Records for this exercise

-- ==== Sys2Proof/Machine/Pipeline.lean ====
section
/-! DEFINITION. A frame's way through a pipeline: PIPELINE_FRAME (R150–R168). -/

namespace Sys2Proof.Machine

/-- An event at most once per millisecond per key: is it due? -/
def eventDue (m : SMap Nat) (k now : Nat) : Bool :=
  match mget m k with
  | none => true
  | some t => decide (1000000 ≤ now - t)

/-- First 16 bytes of a frame, as an event carries them. -/
def first16 (data : List Byte) : Nat := leNat (slice data 0 16)

/-- prs.malformed of a template (R160). -/
def State.malformedEvent (s : State) (p t reason : Nat) (data : List Byte) : State :=
  if eventDue s.prs.malAt t s.now then
    ({ s with prs := { s.prs with malAt := mput s.prs.malAt t s.now } }).raise EV_prs_malformed p [t, reason, first16 data]
  else s

/-- prs.unmatched of a pipeline (R170). -/
def State.unmatchedEvent (s : State) (p : Nat) (f : Frame) (data : List Byte) : State :=
  if eventDue s.prs.unmAt p s.now then
    ({ s with prs := { s.prs with unmAt := mput s.prs.unmAt p s.now } }).raise EV_prs_unmatched p [f.kind, f.port, first16 data]
  else s

/-- A frame that meets a parity error (R168). -/
def State.parityDrop (s : State) (p : Nat) (f : Frame) : State := (s.bump (Reg.n_parse_parity p)).dropFrame f 2

/-- The policer of an XPT or CORE frame (R226, R231): is the frame red? -/
def State.police (s : State) (f : Frame) (pol : Option Nat) : Bool × State :=
  match pol with
  | none => (false, s)
  | some i =>
    let (c, s) := s.colour i (s.frameLen f)
    if c = 2 then (true, s.bump Reg.n_police_red_drop) else (false, s)

/-- What a frame's record does with it, once it is edited (R164, R226). -/
def State.dispatch (s : State) (p : Nat) (f : Frame) (rec' : List Byte) : State :=
  let dest := leAt rec' 4 4
  let pol := if bit (leAt rec' 1 1) 2 then some (leAt rec' 8 4 % 2 ^ 19) else none
  let hand := fun (s : State) (xpt : Bool) (n d : Nat) =>
    match s.police f pol with
    | (true, s) => s.dropFrame f 3
    | (false, s) => s.deliver xpt n d f
  match leAt rec' 0 1 with
  | 1 => s.admitFrame f (dest % 2 ^ 20) pol
  | 2 => hand s true p (dest % 2)
  | 3 => if 24 ≤ bits dest 13 9 then s.dropFrame f 2 else hand s false (bits dest 13 9) (dest % 2 ^ 14)
  | 4 => s.casOrigin f (dest % 2 ^ 16) pol
  | _ => (s.bump (Reg.n_parse_action_drop p)).dropFrame f 2

/-- An edit profile as its two control words and its image. -/
def State.editProfile (s : State) (e : Nat) : Nat × Nat × List Byte :=
  (s.rd (Reg.PRS_EDIT e 0), s.rd (Reg.PRS_EDIT e 1), ((List.range 16).map (fun j => leBytes 4 (s.rd (Reg.PRS_EDIT e (16 + j))))).flatten)

/-- MIRROR and LEARN of a record. `key` is the frame's key, where one was built, with the bank and template of its learn slot. -/
def State.sideEffects (s : State) (f : Frame) (rec' : List Byte) (key : Option (Nat × Nat × Nat)) : State :=
  let fl := leAt rec' 1 1
  let s := match key with
    | some (b, t, k) =>
      let w := s.rd (Reg.PRS_TMPL_LOOKUP b t 2)
      if bit fl 0 && !decide (bits w 25 24 = 0) then
        s.learnProbe (bits w 25 24) (bits w 23 16) (keyWords k (bits w 3 0) (bits w 12 8)) (if f.kind = 1 then 512 + f.port else f.port)
      else s
    | none => s
  if bit fl 1 then s.admitMirror f (leAt rec' 12 4 % 2 ^ 20) else s

/-- A frame takes an action record: its edit, or EXPIRE_ACTION in its place, then what the record does (R164, R166). -/
def State.act (s : State) (p : Nat) (f : Frame) (rec' : List Byte) (key : Option (Nat × Nat × Nat)) : State :=
  let e := leAt rec' 2 1
  let plain := fun (s : State) (r : List Byte) => (s.sideEffects f r key).dispatch p f r
  if e = 0 then plain s rec'
  else if s.prsBad 3 0 e then s.parityDrop p f
  else
    let data := s.quireData f.quire
    let (w0, w1, img) := s.editProfile e
    let ttl := (inspWindow data (bits w1 7 0) 1).map (·.toNat)
    if bit w1 31 && decide (ttl.headD 0 ≤ 1) then
      match s.actionRec (bits w1 27 16) with
      | none => s.parityDrop p f
      | some r => plain (s.bump (Reg.n_edit_expired p)) r
    else
      let t := if bit w1 31 then some (bits w1 7 0, if bits w1 15 8 = 0xFF then none else some (bits w1 15 8)) else none
      let (pre, skip) := editFront (bits w0 23 16) (bits w0 15 8) (bits w0 7 0) img data t
      let out := pre.length + (data.length - skip)
      let s := s.sideEffects f rec' key
      if out < 14 ∨ 9216 < out then (s.bump (Reg.n_edit_drop p)).dropFrame f 2
      else s.dispatch p { f with pre := pre, skip := skip } rec'

/-- A frame takes the record of an index of the PRS action table. -/
def State.actIndex (s : State) (p : Nat) (f : Frame) (i : Nat) (key : Option (Nat × Nat × Nat)) : State :=
  match s.actionRec i with
  | none => s.parityDrop p f
  | some r => s.act p f r key

/-- Does a frame hold one of the control messages of isolate mode (R154)? -/
def trapped (f : List Byte) : Bool :=
  let o := if beAt f 12 2 = 0x8100 then 18 else 14
  let ty := etherType f
  let udp := fun (a : Nat) => decide (beAt f (a + 2) 2 = 319) || decide (beAt f (a + 2) 2 = 320)
  decide (ty = 0x88CC) || decide (ty = 0x88F7) ||
  (decide (ty = 0x0800) && decide (beAt f (o + 9) 1 = 17) && udp (o + beAt f o 1 % 16 * 4)) ||
  (decide (ty = 0x86DD) && decide (beAt f (o + 6) 1 = 17) && udp (o + 40))

/-- A frame in isolate mode (R154). -/
def State.isolate (s : State) (p : Nat) (f : Frame) (data : List Byte) : State :=
  if s.on Reg.PRS_ISOLATE_TRAP_EN && !decide (f.kind = 1) && trapped data then s.admitFrame f (s.get Reg.PRS_ISOLATE_TRAP_QUEUE) none
  else (s.bump (Reg.n_parse_isolate_drop p)).dropFrame f 2

/-- The two lookups of a template and the record they give (R162, R163). -/
def State.twoLookups (s : State) (b t key : Nat) : Option (List Byte) × State :=
  match s.slotLookup b t 0 key with
  | (some r, s) => (some r.action, s)
  | (none, s) =>
    match s.slotLookup b t 1 key with
    | (some r, s) => (some r.action, s)
    | (none, s) => (none, s)

/-- A frame that has chosen template `t` of bank `b` (R159–R163). -/
def State.classified (s : State) (p : Nat) (f : Frame) (b t : Nat) (data : List Byte) : State :=
  let f := { f with tmpl := t }
  if s.prsBad 1 b t then s.parityDrop p f
  else
    let s := s.bump (Reg.n_template_packets t)
    let c := s.checkFrame b t data.length data
    if c = 0 then
      let k := s.buildKey b t data (s.metadata f data.length t)
      match s.twoLookups b t k with
      | (some r, s) => s.act p f r (some (b, t, k))
      | (none, s) =>
        ((s.bump (Reg.n_parse_miss p)).bump (Reg.n_template_miss t)).actIndex p f (s.get (Reg.PRS_TMPL_ACTIONS_MISS_ACTION b t)) (some (b, t, k))
    else
      let s := s.bump (if c = 1 then Reg.n_parse_short p else if c = 2 then Reg.n_parse_length p else Reg.n_parse_checksum p)
      let s := ((s.bump (Reg.n_parse_malformed p)).bump (Reg.n_template_malformed t)).malformedEvent p t c data
      s.actIndex p f (s.get (Reg.PRS_TMPL_ACTIONS_MALFORMED_ACTION b t)) none

/-- A pipeline classifies a frame (R154, R158). -/
def State.classify (s : State) (p : Nat) (f : Frame) : State :=
  let data := s.quireData f.quire
  if s.inReset 5 p then (s.bump (Reg.n_pipe_reset_drop p)).dropFrame f 2
  else if !s.on Reg.PRS_STATUS_PROGRAMMED then s.isolate p f data
  else
    let b := s.activeBank
    let start := if f.kind = 0 then 0 else if f.kind = 1 then 1 else 2
    let lost := fun (s : State) (c : Nat) =>
      (((s.bump c).bump (Reg.n_parse_unmatched p)).unmatchedEvent p f data).actIndex p f (s.get Reg.PRS_CFG_UNMATCHED_ACTION) none
    match s.walk b data (s.metadata f data.length 0) 8 start with
    | .template t => s.classified p f b t data
    | .noArm => lost s (Reg.n_parse_no_arm p)
    | .depth => lost s (Reg.n_parse_depth p)
    | .parity _ => s.parityDrop p f

/-- Frames of hosts that wait for leaves try again on every port (R216). -/
def State.retryAll (s : State) : State :=
  s.host.ports.foldl (fun (s : State) e => if e.2.reads.isEmpty then s else s.frameRetry e.1) s

/-- The ingress queue whose turn it is: the next of a pipeline's four that holds a frame, after the one it served last (R150). -/
def State.pipeNext (s : State) (p : Nat) : Option Nat :=
  nextRR (mgetD s.tm.iqTurn p (4 * p + 3)) (((List.range 4).map (4 * p + ·)).filter (fun o => !(mgetD s.tm.ingress o []).isEmpty))

/-- The frame at the head of ingress queue `o` leaves it for its pipeline; `rest` stays. -/
def State.pipeTake (s : State) (p o : Nat) (rest : List Frame) : State :=
  ({ s with tm := { s.tm with ingress := mputD s.tm.ingress o rest [], iqTurn := mput s.tm.iqTurn p o } }).bump (Reg.n_pipe_packets p)

/-- A pipeline takes the next frame of its four ingress queues in rotation (R150, R227). One whose domain sleeps lets the frame wait
and wakes the domain (R167). -/
def State.pipeline (s : State) (p : Nat) : State :=
  match s.pipeNext p with
  | none => s
  | some o =>
    if 2 ≤ s.domState (16 + p) then s.domWake (16 + p)
    else match mgetD s.tm.ingress o [] with
      | [] => s
      | f :: t => ((s.pipeTake p o t).classify p f).retryAll

/-- PIPELINE_FRAME (R150). -/
def execPipelineFrame (p : Nat) (s : State) : Host.Outcome State Fault Refusal := s.run (s.pipeline p)

end Sys2Proof.Machine
end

About this task
Every line above from the line with "if e = 0 then plain s rec'" to the line with "if out < 14" is wanted, ends included; write them out exactly and add no other line.

Task result
  if e = 0 then plain s rec'
  else if s.prsBad 3 0 e then s.parityDrop p f
  else
    let data := s.quireData f.quire
    let (w0, w1, img) := s.editProfile e
    let ttl := (inspWindow data (bits w1 7 0) 1).map (·.toNat)
    if bit w1 31 && decide (ttl.headD 0 ≤ 1) then
      match s.actionRec (bits w1 27 16) with
      | none => s.parityDrop p f
      | some r => plain (s.bump (Reg.n_edit_expired p)) r
    else
      let t := if bit w1 31 then some (bits w1 7 0, if bits w1 15 8 = 0xFF then none else some (bits w1 15 8)) else none
      let (pre, skip) := editFront (bits w0 23 16) (bits w0 15 8) (bits w0 7 0) img data t
      let out := pre.length + (data.length - skip)
      let s := s.sideEffects f rec' key
      if out < 14 ∨ 9216 < out then (s.bump (Reg.n_edit_drop p)).dropFrame f 2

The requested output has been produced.